The Gardiners of Goring, Oxfordshire, are a good old county family. My uncle, Rawson Bodham, was a second son, so did not inherit Goring, but my aunt was buried there.

My Aunt Emily was the artist of the family, among the daughters. She painted groups of peasant girls and animals, with a great deal of skill; but being self-taught, she lacked much of the technique acquired by experience of generations of painters.

She had a refined and sweet temper, and I owe much to her for her kindness to me as a child. She would take me into her painting-room and give me prints to colour, and supplied me with brush and paint-box, thus keeping me quiet and interested for hours. She was not a beauty like my Aunt Margaret, but she had a pleasing face beaming with kindliness.

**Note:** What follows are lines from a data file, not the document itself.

-- ==== Sys2Proof/Laws/PerInstr.lean ====
section
/-! SUPPORT. The per-command family `Cores`: the logical core that a well-formed command names is one of the module. -/

namespace Sys2Proof.Laws

/-- The core operand of a command, where it has one. -/
def coreOf : Instr → Option Nat
  | .mvw core _ => some core
  | .mvn core _ _ => some core
  | .fln core _ _ => some core
  | .xch core _ => some core
  | .ldr core _ => some core
  | .stc core _ => some core
  | .add core _ => some core
  | .sub core _ => some core
  | .adc core _ => some core
  | .sbb core _ => some core
  | .neg core _ => some core
  | .abs core _ => some core
  | .mul core _ => some core
  | .mlf core _ => some core
  | .div core _ => some core
  | .rem core _ => some core
  | .dvr core _ => some core
  | .cmp core _ => some core
  | .tst core _ => some core
  | .and core _ => some core
  | .orr core _ => some core
  | .xor core _ => some core
  | .not core _ => some core
  | .sll core _ => some core
  | .srl core _ => some core
  | .sla core _ => some core
  | .sra core _ => some core
  | .rol core _ => some core
  | .ror core _ => some core
  | .clz core _ => some core
  | .pct core _ => some core
  | .xbt core _ => some core
  | .ibt core _ => some core
  | .dad core _ => some core
  | .dsb core _ => some core
  | .dmu core _ => some core
  | .ddv core _ => some core
  | .dcp core _ => some core
  | .dmv core _ => some core
  | .dsr core _ => some core
  | .cdb core _ => some core
  | .cbd core _ => some core
  | .dts core _ => some core
  | .fad core _ => some core
  | .fsb core _ => some core
  | .fmu core _ => some core
  | .fdv core _ => some core
  | .fsq core _ => some core
  | .fma core _ => some core
  | .fcp core _ => some core
  | .fcv core _ => some core
  | .fci core _ => some core
  | .ffi core _ => some core
  | .ftd core _ => some core
  | .ffd core _ => some core
  | .ftx core _ => some core
  | .ffx core _ => some core
  | .fri core _ => some core
  | .br core _ => some core
  | .bal core _ => some core
  | .bct core _ => some core
  | .csv core _ => some core
  | .chs core _ => some core
  | .czn core _ => some core
  | .attest core _ => some core
  | .assignPages core _ => some core
  | .deleteNotice core _ => some core
  | .rti core _ => some core
  | .wait core _ => some core
  | .mvc core _ _ => some core
  | .cpc core _ _ => some core
  | .trc core _ _ => some core
  | .scn core _ _ => some core
  | .flc core _ _ => some core
  | .nto core _ _ => some core
  | .otn core _ _ => some core
  | .mvb core _ _ => some core
  | .bar core _ => some core
  | .enable core _ => some core
  | .disable core _ => some core
  | .cleanAll core _ => some core
  | .cleanAndInvalidateAll core _ => some core
  | .cleanLine core _ => some core
  | .invalidateLine core _ => some core
  | .zeroLine core _ => some core
  | .preloadShared core _ => some core
  | .preloadOwned core _ => some core
  | .preloadAndLock core _ => some core
  | .unlockLine core _ => some core
  | .unlockAll core _ => some core
  | .com core _ => some core
  | .odaRead core _ => some core
  | .odaWrite core _ => some core
  | .esbCompression core _ => some core
  | .esbCipher core _ => some core
  | .eplCompression core _ => some core
  | .eplCipher core _ => some core
  | .sch core _ => some core
  | .lsw core _ => some core
  | .ssw core _ => some core
  | .spm core _ => some core
  | .rcc core _ => some core
  | .rtd core _ => some core
  | .stage1Page core _ => some core
  | .stage1All core _ => some core
  | .stage2Page core _ => some core
  | .stage2Tenant core _ => some core
  | .module core _ => some core
  | .customerOpcode core _ => some core
  | .externalInterruption core => some core
  | .containedMachineCheck core _ _ => some core
  | .uncontainedMachineCheck _ _ core => some core
  | .replay core _ => some core
  | .storeBufferEntryPerformed core => some core
  | .reservationDeferralExpiry core => some core
  | .instructionRetry core _ _ => some core
  | .microcodeWatchdogExpiry core => some core
  | .haloTakeover _ _ _ _ => none
  | .spareSelfTest _ _ => none
  | .loadStagedImage _ => none
  | .unload _ => none
  | .selectedProfile _ _ => none
  | .deferredProfileChange => none
  | .customClockAdjust _ _ _ => none
  | .inletTemperatureChange _ => none
  | .capRaise => none
  | .coolantCauseClear => none
  | .dieOvertemperature _ => none
  | .orderlyStop _ _ => none
  | .startPermit _ _ => none
  | .vauxAccepted _ _ _ => none
  | .vauxLost => none
  | .vin48Accepted _ => none
  | .vin48Fail _ => none
  | .dawnStart _ => none
  | .porstNLow => none
  | .sysclkLoss => none
  | .referenceClockLoss _ => none
  | .reverseCurrent _ => none
  | .leverLifted => none
  | .leverLowered => none
  | .leverOpened => none
  | .storeBleedComplete => none
  | .fuelGaugeSample _ => none
  | .selfTest _ _ _ => none
  | .startSelfTest _ _ => none
  | .commitAdmission _ => none
  | .waitLimit _ => none
  | .entryWrite _ _ => none
  | .mirroredItem _ => none
  | .jnRd _ _ _ => none
  | .jnRelease _ _ _ => none
  | .reProvisionSealing _ _ => none
  | .sealing _ _ => none
  | .nop _ => none
  | .read _ => none
  | .write _ => none
  | .flush _ => none
  | .writeZeroes _ => none
  | .deallocate _ => none
  | .control _ => none
  | .query _ => none
  | .send _ => none
  | .receive _ => none
  | .retire _ => none
  | .close _ => none
  | .ledgerAllocation _ => none
  | .issue _ => none
  | .completionBlock _ _ _ _ _ _ => none
  | .nvmExpressCompletion _ _ _ _ _ _ => none
  | .completionRecord _ => none
  | .orderTimeout _ _ => none
  | .linkDownDetected _ _ => none
  | .pcieLinkUp _ _ _ _ => none
  | .adapterReset _ _ => none
  | .ioLoadCompletion core _ _ => some core
  | .ioLoadTimeout core => some core
  | .deviceWrite _ _ _ _ => none
  | .deviceRead _ _ _ _ => none
  | .configureChannel _ _ => none
  | .constellationData _ _ => none
  | .ack _ => none
  | .completion _ _ _ _ => none
  | .notReady _ => none
  | .hello _ _ => none
  | .helloSend _ => none
  | .fack _ => none
  | .retransmit _ => none
  | .peerDown _ => none
  | .timeFloor => none
  | .ptpMessage _ _ => none
  | .timeOfDay _ _ => none
  | .readShared _ _ => none
  | .readOwn _ _ => none
  | .upgrade _ _ => none
  | .readNoAllocate _ _ => none
  | .writeBack _ _ _ => none
  | .maskedWriteBack _ _ _ _ => none
  | .invalidate _ _ => none
  | .snoopShare _ _ => none
  | .snoopOwn _ _ => none
  | .snoopRead _ _ => none
  | .acknowledge _ _ _ _ => none
  | .negativeAcknowledge _ _ => none
  | .nakRetry _ _ => none
  | .grant _ _ => none
  | .data _ _ _ _ _ _ => none
  | .heldSnoopRelease _ _ => none
  | .replayRequest _ _ => none
  | .badCrcOrSequenceGap _ => none
  | .linkFailure _ => none
  | .retraining _ _ _ => none
  | .training _ _ _ => none
  | .identify _ _ => none
  | .trainingRetry _ => none
  | .laneGroupFence _ _ => none
  | .linkState _ _ => none
  | .linkStateFlood => none
  | .delivered _ _ => none
  | .drainMarker _ _ => none
  | .partitionRule _ => none
  | .admin _ _ _ => none
  | .dyProbe _ _ => none
  | .compress _ _ _ => none
  | .decompress _ _ _ => none
  | .compressionCompletion _ _ => none
  | .cxClose _ _ _ => none
  | .encrypt _ _ _ => none
  | .decrypt _ _ _ => none
  | .cipherCompletion _ _ => none
  | .ciClose _ _ _ => none
  | .erase _ _ _ => none
  | .loadPlain _ _ _ => none
  | .loadWrapped _ _ _ => none
  | .generate _ _ _ => none
  | .exportWrapped _ _ _ => none
  | .effectPoint _ => none
  | .create _ => none
  | .reset _ => none
  | .delete _ => none
  | .drainTimeout _ => none
  | .claim _ _ => none
  | .release _ _ => none
  | .moveSource _ _ => none
  | .handOverComplete _ => none
  | .gatingRequest _ => none
  | .gatingTimeout _ => none
  | .kick _ _ => none
  | .zenithWatchdogExpiry => none
  | .restartZenith _ _ _ _ => none
  | .doorbell _ _ => none
  | .irtSend _ _ _ => none
  | .irtClaim _ _ => none
  | .irtComplete _ _ _ => none
  | .irtSrc _ _ _ _ => none
  | .irtPrio _ _ _ _ => none
  | .irtTgt _ _ _ _ => none
  | .faultReport _ _ _ => none
  | .reportingPathFault _ => none
  | .squallExit _ => none
  | .force _ _ => none
  | .forcedReport _ => none
  | .spareRebuildComplete _ => none
  | .moduleReset _ _ => none
  | .returnUnit _ _ => none
  | .returnFailedSites _ _ => none
  | .heartbeat _ _ => none
  | .heartbeatSend _ => none
  | .witness _ => none
  | .pairing _ _ _ => none
  | .pairingEnabled _ _ => none
  | .bulkCopyComplete => none
  | .twinLinkSilence => none
  | .selfFence => none
  | .takeover => none
  | .relinquish _ => none
  | .plannedFailover _ _ => none
  | .sendRelinquish => none
  | .publicRead _ _ _ _ => none
  | .sspOpen _ _ _ => none
  | .requestRead _ => none
  | .requestWrite _ => none
  | .sspClose _ _ _ _ => none
  | .sessionIdle _ => none
  | .objectWrite _ _ _ _ => none
  | .credential _ _ _ => none
  | .keySwitch _ => none
  | .requestPress _ _ => none
  | .mediumAction _ => none
  | .identifyPress => none
  | .mediumChange _ => none
  | .stage _ _ => none
  | .activateAtDawn _ _ => none
  | .activateLive _ _ _ => none
  | .commitSecurityVersion _ => none
  | .abandonStaging _ => none
  | .registerWrite _ _ _ => none
  | .sysclkReturn => none
  | .porstNHigh => none
  | .constellationPortFailure _ => none
  | .mirrorReceipt _ _ => none
  | .linkProtocolFault _ => none
  | .aerErrorMessage _ _ => none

I presume that the whooping-cough had left subsequent weakness in my lungs. Moreover, I was growing fast, long and lanky, and several eminent physicians were called in to examine me, as already said. They rapped me on the chest, hammered me on the back between the shoulder-blades, as though they were driving tin-tacks, they put trumpets to my ribs, counted the pulsations of my heart, their gold repeaters in hand; they peered down my throat with telescopes armed with reflectors, they pulled out my tongue, touched my tonsils and uvula with caustic, and, shaking their heads, pronounced that I was not strong, that the utmost care must be taken of me, that I must be given abundance of nourishing diet and plenty of Devonshire clotted cream (here I perked up and nodded satisfaction), that I should be removed to some warm climate, away from the cold, the rains and fogs of England (here my father pricked up his ears, and manifested his concurrence by jerks up and down in his chair).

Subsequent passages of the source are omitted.